New Studies, II

Writers intent on denying or questioning the connection between family disintegration and bad outcomes for children constantly remind us that “correlation does not prove causation.” The mere fact that children in one-parent homes are much more likely to be poor, for example, does not prove that single parenthood itself increases the likelihood that a child will be poor. The actual cause of child poverty could be . . . something else, which researchers have not “controlled” for.

In her Chicago-Kent Law Review article (which I discuss elsewhere), Martha Albertson Fineman trots out this accusation with considerable fanfare. The fact that children from two-parent homes do better in school, she says, does not show that single parenthood increases the likelihood that a child will do poorly in school. The real source of the problem could be, probably is . . . something else. Shame on all those scholars who forget to take these other variables into account. Yet when it comes to naming names, Fineman suddenly loses her voice, failing to cite a single specific example of the problem she is describing. This reticence is not surprising, since the charge itself is largely nonsense. Twenty years ago, maybe she could have located enough meaningful examples to sustain the point. But today, researchers typically bend over backwards on this issue of “controls,” especially when the topic is the effects of family structure on children. 

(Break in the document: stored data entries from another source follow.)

-- ==== Sys2Proof/Machine/Command.lean ====
section
/-! DEFINITION. The meanings of the CTRL writes (spec/42_register_access.md R161, R162; spec/40_acquisition.md R100,
R101; spec/41_decoder.md R140). DATA[31:4] and OFF[1:0] are ignored. -/

namespace Sys2Proof.Machine

/-- NOP: nothing, in any state (R162). -/
def execNop (_lo : BitVec 2) (_ign : BitVec 28) (s : State) : Host.Outcome State Fault Refusal := .next s

/-- MEASURE (R100, R161). -/
def execMeasure (_lo : BitVec 2) (_ign : BitVec 28) (s : State) : Host.Outcome State Fault Refusal :=
  .next (command (acceptAcquisition true) s)

/-- MEASURE_LEGACY (R101, R161). -/
def execMeasureLegacy (_lo : BitVec 2) (_ign : BitVec 28) (s : State) : Host.Outcome State Fault Refusal :=
  .next (command (acceptAcquisition false) s)

/-- DECODE (R140, R161). -/
def execDecode (_lo : BitVec 2) (_ign : BitVec 28) (s : State) : Host.Outcome State Fault Refusal :=
  .next (command acceptDecode s)

/-- A reserved command 4 to 7: ignored even when IDLE, CMDERR <- 1 (R161). -/
def execCtrlRsvd47 (_lo : BitVec 2) (_cmd : BitVec 4) (_ign : BitVec 28) (s : State) :
    Host.Outcome State Fault Refusal :=
  .next (ignoreCommand s)

/-- A reserved command 8 to 15: ignored even when IDLE, CMDERR <- 1 (R161). -/
def execCtrlRsvd8F (_lo : BitVec 2) (_cmd : BitVec 4) (_ign : BitVec 28) (s : State) :
    Host.Outcome State Fault Refusal :=
  .next (ignoreCommand s)

end Sys2Proof.Machine
end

For example, a recent study based on data from the National Household Survey on Drug Abuse finds that rates of drug use and abuse are lowest among adolescents living with their two biological parents. And yes, the researchers “controlled” for everything they could think of that might reduce - do what scholars call “make go away” - the apparent causal influence of family structure. Yet the correlations they found between family structure and drug use do not appear to be artifacts of other conditions: “Economic resources and residential mobility fail to explain these relationships, thus casting doubt on their ability to explain the association between family structure and an important adolescent behavior.”

In general, skin color, place of residence, family income, gender, parents’ educational attainment - all of these variables matter. But so does family structure.